Kevin Palau, Palau’s son and vice president of Luis Palau Association, said a noteworthy aspect of the Season of Service is that
it will build on what many churches already are doing.
“We’re not trying to imply that this is some new invention, and that there is nothing already going on,” he said.
John Bishop, pastor of the fast-growing Living Hope Church in Vancouver, termed the effort “historic.”
“We will remember that, with this, we put aside things that tend to divide, and said that we want our city to be better,” he said.
Alan Hotchkiss, national director of church and community partnerships for the Palau team, explained that local residents Jim Pringle and Rik Skopil have been assigned to coordinate the Season of Service.
Capping off the months of community service will be Portland CityFest, staged at Tom McCall Waterfront Park Friday and Saturday, Aug. 22 and 23.
The free, family-friendly event will include top musical artists, a family fun zone, action sports, and free health and family services.
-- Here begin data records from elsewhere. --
-- ==== Sys2Proof/Proofs/GrantCheck.lean ====
section
/-!
SUPPORT. When a section is ready for a grant, what a grant writes, and the grant check by the head of the queue (R121, R122).
-/

namespace Sys2Proof

theorem SectionSet.get_one_iff {x y : BusSection} : (SectionSet.one x).get y = true ↔ y = x := by
  by_cases h : y = x <;> simp [SectionSet.one, h]

end Sys2Proof

namespace Sys2Proof.Machine

section
variable {s : State} {x : BusSection} {n : Nat}

/-! ### Readiness (R121, R122) -/

/-- The CLOSING guard of one station (R121). -/
theorem countsClosing_iff : s.countsClosing n = true ↔
    (s.entry n).holds .closing = true ∧ (s.entry n).presence ≠ .unknown ∧ (s.entry n).lapse ≠ .lapsed := by
  simp [State.countsClosing, and_assoc]

theorem closingOnto_eq_false_iff : s.closingOnto x = false ↔ ∀ n ∈ s.closersOnto x, ¬ s.countsClosing n = true := by
  simp [State.closingOnto]

theorem grantable_iff : s.grantable x = true ↔
    (s.sec x).configured = true ∧ (s.sec x).faulted = false ∧ (s.sec x).holder = 0 ∧
      ∀ n ∈ s.closersOnto x, ¬ s.countsClosing n = true := by
  simp only [State.grantable, Bool.and_eq_true, Bool.not_eq_true', beq_iff_eq, closingOnto_eq_false_iff, and_assoc]

/-- Every other section of a tie at a head is ready, with the tie at its head too (R122). -/
theorem tieReady_iff : s.tieReady n x = true ↔ ∀ y, (s.connects n).get y = true → y ≠ x →
    s.grantable y = true ∧ (s.sec y).queue.head?.map (·.station) = some n := by
  simp [State.tieReady, BusSection.mem_all, or_iff_not_imp_left]

/-! ### What a grant writes -/

section
variable {secs : SectionSet}

/-- A named section has the station as its holder under the delivery number, and none of its entries in the queue. -/
theorem grant_sec (y : BusSection) : (s.grant n secs).sec y = if secs.get y then { s.sec y with
    holder := n, grant := s.pic.delivery, queue := unqueue n (s.sec y).queue } else s.sec y := by
  unfold State.grant
  dsimp only
  split <;> exact PerSection.get_make ..

/-- The station counts the grants it takes, and no others (R121). -/
theorem grant_token_grants : (s.grant n secs).token.grants =
    if n = s.own then s.token.grants + 1 else s.token.grants := by
  by_cases own : n = s.own <;> simp [State.grant, State.onPic, State.onToken, own]

end

/-! ### The grant check by its cases -/

theorem grantCheck_of_not_grantable (h : ¬ s.grantable x = true) : s.grantCheck x = s := by
  rw [State.grantCheck, if_neg h]

theorem grantCheck_of_empty (h : (s.sec x).queue = []) : s.grantCheck x = s := by
  simp [State.grantCheck, h]

section
variable {q : QueueEntry} {rest : List QueueEntry}

theorem grantCheck_of_single (hr : s.grantable x = true) (hq : (s.sec x).queue = q :: rest)
    (hk : s.kindOf q.station ≠ some .tie) : s.grantCheck x = s.grant q.station (SectionSet.one x) := by
  simp [State.grantCheck, hr, hq, hk]

theorem grantCheck_of_tie (hr : s.grantable x = true) (hq : (s.sec x).queue = q :: rest)
    (hk : s.kindOf q.station = some .tie) :
    s.grantCheck x = if s.tieReady q.station x then s.grant q.station (s.connects q.station) else s := by
  simp [State.grantCheck, hr, hq, hk]

end
end

/-- Settles O41: the readiness of the statement is the check's, and each case of the head is one case of the check. -/
theorem grantCheckServesTheHead : Obligations.GrantCheckServesTheHead := by
  intro x s
  dsimp only
  simp only [← countsClosing_iff, ← grantable_iff, ← tieReady_iff]
  refine ⟨fun h => ?nothing, fun q rest hq hr => ⟨fun hk => ?single, fun hk hw => ?waits, fun hk hb y => ?both,
    fun h => ?count⟩⟩
  case nothing => exact h.elim grantCheck_of_empty grantCheck_of_not_grantable
  case single =>
    rw [grantCheck_of_single hr hq hk]
    refine ⟨(grant_sec x).trans (if_pos (SectionSet.get_one_iff.mpr rfl)), fun y other => ?_⟩
    rw [grant_sec, if_neg (mt SectionSet.get_one_iff.mp other)]
  case waits => rw [grantCheck_of_tie hr hq hk, if_neg hw]
  case both =>
    rw [grantCheck_of_tie hr hq hk, if_pos hb]
    split
    case isTrue named => exact (grant_sec y).trans (if_pos named)
    case isFalse other => exact (grant_sec y).trans (if_neg other)
  case count =>
    by_cases hk : s.kindOf q.station = some .tie
    · have hb := h.resolve_left (not_not_intro hk)
      rw [grantCheck_of_tie hr hq hk, if_pos hb, grant_token_grants]
    · rw [grantCheck_of_single hr hq hk, grant_token_grants]

end Sys2Proof.Machine
end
The last Luis Palau festival in Portland was held in 2000, when more than 140,000 attended over two days.
A Feb. 16 editorial in The Oregonian lauded Palau’s Season of Service project, and noted that because of it, he’s been able to draw on the support of such secular leaders as Portland’s city officials and people not normally associated with Christian revivals.
Commending the Season of Service project as a sincere effort to serve local needs, The Oregonian concluded that Palau’s moral authority puts him in a unique position to harness the area’s pride of place and spirit of good will
For more information on the project and the festival, go to http://pastors.portlandcityfest.com or phone the Palau offices at 503-614-1500.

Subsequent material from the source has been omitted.